> [DESCRIPTION OF THE TASK] Count how many lines hold "then" in the records, and respond with that number by itself.

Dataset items
-=-=-

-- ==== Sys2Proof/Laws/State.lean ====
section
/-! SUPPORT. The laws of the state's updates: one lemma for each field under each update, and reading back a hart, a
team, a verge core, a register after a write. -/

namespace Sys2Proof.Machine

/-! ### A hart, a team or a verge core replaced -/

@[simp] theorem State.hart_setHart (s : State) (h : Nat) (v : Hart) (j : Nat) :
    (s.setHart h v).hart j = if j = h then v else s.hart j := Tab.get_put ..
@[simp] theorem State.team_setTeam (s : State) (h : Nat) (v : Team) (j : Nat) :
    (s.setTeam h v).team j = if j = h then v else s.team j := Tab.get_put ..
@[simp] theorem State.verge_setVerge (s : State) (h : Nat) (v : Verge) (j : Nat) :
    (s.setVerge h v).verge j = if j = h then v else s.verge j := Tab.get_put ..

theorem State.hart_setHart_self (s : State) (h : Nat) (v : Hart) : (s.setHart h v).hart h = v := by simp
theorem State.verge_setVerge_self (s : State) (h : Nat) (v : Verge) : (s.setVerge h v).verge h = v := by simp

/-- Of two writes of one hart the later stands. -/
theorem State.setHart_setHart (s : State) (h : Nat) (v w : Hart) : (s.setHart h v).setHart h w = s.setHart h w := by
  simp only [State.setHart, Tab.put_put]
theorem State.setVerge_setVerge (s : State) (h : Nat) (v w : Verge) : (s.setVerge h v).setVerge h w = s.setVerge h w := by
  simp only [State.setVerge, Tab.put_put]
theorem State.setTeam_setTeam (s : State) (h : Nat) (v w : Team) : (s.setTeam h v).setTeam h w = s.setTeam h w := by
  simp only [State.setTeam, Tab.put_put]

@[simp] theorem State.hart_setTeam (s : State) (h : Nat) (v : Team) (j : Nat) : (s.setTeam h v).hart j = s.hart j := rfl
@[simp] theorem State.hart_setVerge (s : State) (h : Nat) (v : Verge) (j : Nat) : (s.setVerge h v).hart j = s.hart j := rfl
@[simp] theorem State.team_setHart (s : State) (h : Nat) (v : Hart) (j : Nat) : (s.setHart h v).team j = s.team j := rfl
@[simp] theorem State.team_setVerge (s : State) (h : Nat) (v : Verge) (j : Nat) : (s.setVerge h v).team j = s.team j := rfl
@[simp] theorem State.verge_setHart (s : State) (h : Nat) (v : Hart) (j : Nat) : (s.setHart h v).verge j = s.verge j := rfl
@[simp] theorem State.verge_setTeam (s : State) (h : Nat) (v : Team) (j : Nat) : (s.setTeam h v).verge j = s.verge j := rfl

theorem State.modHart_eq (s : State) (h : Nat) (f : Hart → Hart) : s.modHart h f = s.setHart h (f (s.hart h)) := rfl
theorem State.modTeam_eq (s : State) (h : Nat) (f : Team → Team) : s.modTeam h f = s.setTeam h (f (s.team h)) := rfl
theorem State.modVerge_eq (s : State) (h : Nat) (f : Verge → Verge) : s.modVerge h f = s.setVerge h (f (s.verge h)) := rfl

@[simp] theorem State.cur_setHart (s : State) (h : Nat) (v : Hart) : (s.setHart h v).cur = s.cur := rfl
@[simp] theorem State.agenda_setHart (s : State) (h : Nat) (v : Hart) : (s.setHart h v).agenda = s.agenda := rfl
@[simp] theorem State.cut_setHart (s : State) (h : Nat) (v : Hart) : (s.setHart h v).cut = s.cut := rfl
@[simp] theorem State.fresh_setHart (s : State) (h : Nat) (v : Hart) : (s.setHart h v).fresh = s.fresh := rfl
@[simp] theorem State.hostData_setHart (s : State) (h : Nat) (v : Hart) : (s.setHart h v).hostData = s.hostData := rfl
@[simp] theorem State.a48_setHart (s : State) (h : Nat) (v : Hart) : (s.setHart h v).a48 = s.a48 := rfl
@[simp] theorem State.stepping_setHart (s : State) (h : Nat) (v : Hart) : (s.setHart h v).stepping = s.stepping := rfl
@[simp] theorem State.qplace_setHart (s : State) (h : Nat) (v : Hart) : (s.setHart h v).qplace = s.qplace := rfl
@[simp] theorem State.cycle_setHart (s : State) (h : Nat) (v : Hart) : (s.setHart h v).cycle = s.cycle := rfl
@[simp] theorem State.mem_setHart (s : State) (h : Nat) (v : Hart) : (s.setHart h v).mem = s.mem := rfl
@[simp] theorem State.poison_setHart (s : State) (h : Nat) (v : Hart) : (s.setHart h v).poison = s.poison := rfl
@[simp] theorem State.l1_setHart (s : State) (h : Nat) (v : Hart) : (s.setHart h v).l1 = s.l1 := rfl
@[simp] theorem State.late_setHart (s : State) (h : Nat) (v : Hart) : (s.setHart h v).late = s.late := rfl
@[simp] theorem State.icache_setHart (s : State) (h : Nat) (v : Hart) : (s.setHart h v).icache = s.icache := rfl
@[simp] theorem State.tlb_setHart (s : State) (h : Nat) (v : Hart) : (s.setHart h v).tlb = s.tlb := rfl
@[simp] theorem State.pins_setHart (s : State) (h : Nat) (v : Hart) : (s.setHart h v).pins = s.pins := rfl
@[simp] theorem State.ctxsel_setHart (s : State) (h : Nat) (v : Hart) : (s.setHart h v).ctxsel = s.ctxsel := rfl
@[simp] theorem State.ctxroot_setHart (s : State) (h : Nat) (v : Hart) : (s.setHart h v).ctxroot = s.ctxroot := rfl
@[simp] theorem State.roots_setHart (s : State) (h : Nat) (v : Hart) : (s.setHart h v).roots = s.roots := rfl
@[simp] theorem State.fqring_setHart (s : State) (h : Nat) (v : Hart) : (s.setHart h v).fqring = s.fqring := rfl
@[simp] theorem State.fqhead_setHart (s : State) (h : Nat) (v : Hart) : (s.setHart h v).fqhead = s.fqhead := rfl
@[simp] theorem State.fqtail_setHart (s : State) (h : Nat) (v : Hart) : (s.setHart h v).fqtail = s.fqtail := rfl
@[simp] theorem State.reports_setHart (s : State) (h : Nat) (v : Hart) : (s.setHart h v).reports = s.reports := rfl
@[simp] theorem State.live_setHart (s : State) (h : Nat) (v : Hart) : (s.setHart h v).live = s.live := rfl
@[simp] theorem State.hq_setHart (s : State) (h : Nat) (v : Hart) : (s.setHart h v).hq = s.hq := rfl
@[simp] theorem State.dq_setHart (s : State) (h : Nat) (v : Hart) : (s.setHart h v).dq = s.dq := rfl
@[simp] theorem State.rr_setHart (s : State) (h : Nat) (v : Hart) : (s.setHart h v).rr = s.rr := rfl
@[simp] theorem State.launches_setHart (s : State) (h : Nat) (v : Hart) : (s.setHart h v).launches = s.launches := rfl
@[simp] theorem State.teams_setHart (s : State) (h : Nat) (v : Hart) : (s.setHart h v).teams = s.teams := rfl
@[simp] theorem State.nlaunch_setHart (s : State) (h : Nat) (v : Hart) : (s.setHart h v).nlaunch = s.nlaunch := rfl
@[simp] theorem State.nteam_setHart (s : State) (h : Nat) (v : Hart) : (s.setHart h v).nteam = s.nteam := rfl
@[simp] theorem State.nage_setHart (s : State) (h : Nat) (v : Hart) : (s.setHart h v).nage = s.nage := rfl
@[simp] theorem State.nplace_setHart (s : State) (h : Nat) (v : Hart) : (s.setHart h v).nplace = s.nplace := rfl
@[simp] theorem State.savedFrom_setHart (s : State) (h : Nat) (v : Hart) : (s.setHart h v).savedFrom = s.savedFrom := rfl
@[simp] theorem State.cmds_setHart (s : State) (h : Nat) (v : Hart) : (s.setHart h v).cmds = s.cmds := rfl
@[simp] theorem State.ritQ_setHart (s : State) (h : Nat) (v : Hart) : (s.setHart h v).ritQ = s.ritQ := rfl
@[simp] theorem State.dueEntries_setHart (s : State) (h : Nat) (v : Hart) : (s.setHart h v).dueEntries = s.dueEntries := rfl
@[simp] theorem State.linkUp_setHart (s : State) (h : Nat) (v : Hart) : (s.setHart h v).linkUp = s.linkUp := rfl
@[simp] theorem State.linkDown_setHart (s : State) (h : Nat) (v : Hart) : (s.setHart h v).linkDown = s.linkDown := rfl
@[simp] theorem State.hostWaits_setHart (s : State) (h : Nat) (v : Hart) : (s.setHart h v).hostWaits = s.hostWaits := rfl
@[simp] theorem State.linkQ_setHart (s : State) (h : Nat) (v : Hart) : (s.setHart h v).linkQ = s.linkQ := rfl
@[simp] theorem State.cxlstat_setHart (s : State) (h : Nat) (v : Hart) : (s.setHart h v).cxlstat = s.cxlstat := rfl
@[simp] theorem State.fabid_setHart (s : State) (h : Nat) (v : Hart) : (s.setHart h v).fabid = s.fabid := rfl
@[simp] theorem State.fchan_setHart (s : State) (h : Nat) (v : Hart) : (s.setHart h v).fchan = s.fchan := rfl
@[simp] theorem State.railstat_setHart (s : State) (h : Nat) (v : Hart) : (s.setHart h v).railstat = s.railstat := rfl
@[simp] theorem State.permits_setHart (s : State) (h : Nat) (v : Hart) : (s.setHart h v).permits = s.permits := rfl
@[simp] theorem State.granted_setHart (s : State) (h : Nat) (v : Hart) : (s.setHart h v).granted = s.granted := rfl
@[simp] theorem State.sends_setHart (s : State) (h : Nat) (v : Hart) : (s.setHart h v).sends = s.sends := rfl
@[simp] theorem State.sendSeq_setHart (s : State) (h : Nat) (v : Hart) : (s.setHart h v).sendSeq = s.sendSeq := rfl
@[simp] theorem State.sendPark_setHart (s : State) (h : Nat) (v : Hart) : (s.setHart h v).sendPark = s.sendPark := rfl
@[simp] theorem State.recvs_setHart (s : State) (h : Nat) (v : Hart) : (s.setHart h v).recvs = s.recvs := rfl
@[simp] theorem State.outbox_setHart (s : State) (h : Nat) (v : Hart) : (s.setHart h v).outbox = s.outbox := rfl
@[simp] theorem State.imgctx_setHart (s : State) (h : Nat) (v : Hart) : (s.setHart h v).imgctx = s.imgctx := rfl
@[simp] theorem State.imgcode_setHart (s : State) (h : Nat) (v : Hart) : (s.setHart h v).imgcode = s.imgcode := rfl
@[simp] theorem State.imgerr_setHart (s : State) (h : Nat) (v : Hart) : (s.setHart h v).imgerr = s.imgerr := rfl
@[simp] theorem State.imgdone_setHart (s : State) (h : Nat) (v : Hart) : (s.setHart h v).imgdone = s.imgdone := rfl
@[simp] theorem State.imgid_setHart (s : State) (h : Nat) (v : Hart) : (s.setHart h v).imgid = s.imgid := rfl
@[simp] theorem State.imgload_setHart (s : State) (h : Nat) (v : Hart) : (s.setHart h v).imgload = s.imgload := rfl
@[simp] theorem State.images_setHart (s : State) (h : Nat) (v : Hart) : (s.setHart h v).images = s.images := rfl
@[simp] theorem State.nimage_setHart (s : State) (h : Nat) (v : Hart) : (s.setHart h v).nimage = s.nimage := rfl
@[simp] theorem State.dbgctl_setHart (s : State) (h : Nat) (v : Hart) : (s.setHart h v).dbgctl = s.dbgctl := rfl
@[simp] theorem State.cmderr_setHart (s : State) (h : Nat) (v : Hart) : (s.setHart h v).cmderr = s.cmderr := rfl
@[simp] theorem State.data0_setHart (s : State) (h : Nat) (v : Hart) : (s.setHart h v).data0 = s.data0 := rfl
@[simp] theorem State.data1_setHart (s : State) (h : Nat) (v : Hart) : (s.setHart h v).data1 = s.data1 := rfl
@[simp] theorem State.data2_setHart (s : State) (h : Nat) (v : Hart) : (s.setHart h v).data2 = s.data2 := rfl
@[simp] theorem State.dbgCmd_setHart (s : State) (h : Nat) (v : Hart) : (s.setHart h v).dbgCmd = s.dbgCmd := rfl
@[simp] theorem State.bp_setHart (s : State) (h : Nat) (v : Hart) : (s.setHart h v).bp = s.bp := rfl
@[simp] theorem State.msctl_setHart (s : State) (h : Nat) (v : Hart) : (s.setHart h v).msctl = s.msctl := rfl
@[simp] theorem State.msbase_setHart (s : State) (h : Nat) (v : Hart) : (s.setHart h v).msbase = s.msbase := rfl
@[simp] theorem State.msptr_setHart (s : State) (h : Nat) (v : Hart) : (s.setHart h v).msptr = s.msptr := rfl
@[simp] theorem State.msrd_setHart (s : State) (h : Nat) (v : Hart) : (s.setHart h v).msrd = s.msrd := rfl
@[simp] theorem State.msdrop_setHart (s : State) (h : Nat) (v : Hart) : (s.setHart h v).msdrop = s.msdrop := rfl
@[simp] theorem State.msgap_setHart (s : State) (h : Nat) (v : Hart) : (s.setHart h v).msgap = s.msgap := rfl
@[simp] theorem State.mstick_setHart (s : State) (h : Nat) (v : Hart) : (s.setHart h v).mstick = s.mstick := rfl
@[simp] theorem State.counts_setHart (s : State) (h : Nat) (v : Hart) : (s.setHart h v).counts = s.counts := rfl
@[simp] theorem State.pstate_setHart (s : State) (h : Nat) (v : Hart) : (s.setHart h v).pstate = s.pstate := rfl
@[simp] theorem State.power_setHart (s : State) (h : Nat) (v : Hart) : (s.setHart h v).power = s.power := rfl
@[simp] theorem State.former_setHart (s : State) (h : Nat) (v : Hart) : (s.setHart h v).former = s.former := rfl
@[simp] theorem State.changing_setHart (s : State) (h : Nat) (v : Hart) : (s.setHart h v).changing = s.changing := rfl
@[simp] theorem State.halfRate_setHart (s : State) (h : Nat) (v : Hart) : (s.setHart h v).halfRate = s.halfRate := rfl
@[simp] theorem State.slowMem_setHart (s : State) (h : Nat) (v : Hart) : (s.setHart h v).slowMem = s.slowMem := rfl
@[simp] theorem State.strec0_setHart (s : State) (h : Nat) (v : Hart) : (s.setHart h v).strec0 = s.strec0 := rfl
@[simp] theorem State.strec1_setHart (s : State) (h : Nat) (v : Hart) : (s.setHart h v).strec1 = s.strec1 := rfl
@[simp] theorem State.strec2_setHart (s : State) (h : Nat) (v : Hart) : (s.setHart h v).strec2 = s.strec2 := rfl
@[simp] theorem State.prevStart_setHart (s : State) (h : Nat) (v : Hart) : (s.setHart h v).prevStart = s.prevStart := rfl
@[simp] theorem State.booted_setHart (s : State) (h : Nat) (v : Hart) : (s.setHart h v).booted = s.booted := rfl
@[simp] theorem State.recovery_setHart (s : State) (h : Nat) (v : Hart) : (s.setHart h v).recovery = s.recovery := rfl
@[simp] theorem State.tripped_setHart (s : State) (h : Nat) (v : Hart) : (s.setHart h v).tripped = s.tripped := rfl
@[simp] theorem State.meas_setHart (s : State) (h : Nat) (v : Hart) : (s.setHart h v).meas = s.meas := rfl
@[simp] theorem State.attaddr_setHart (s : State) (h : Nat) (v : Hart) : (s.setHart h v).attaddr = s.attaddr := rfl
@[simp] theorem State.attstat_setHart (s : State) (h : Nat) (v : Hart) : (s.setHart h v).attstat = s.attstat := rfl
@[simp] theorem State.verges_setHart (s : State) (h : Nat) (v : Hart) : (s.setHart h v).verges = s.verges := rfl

-=-=-

> [TASK ANSWER] 3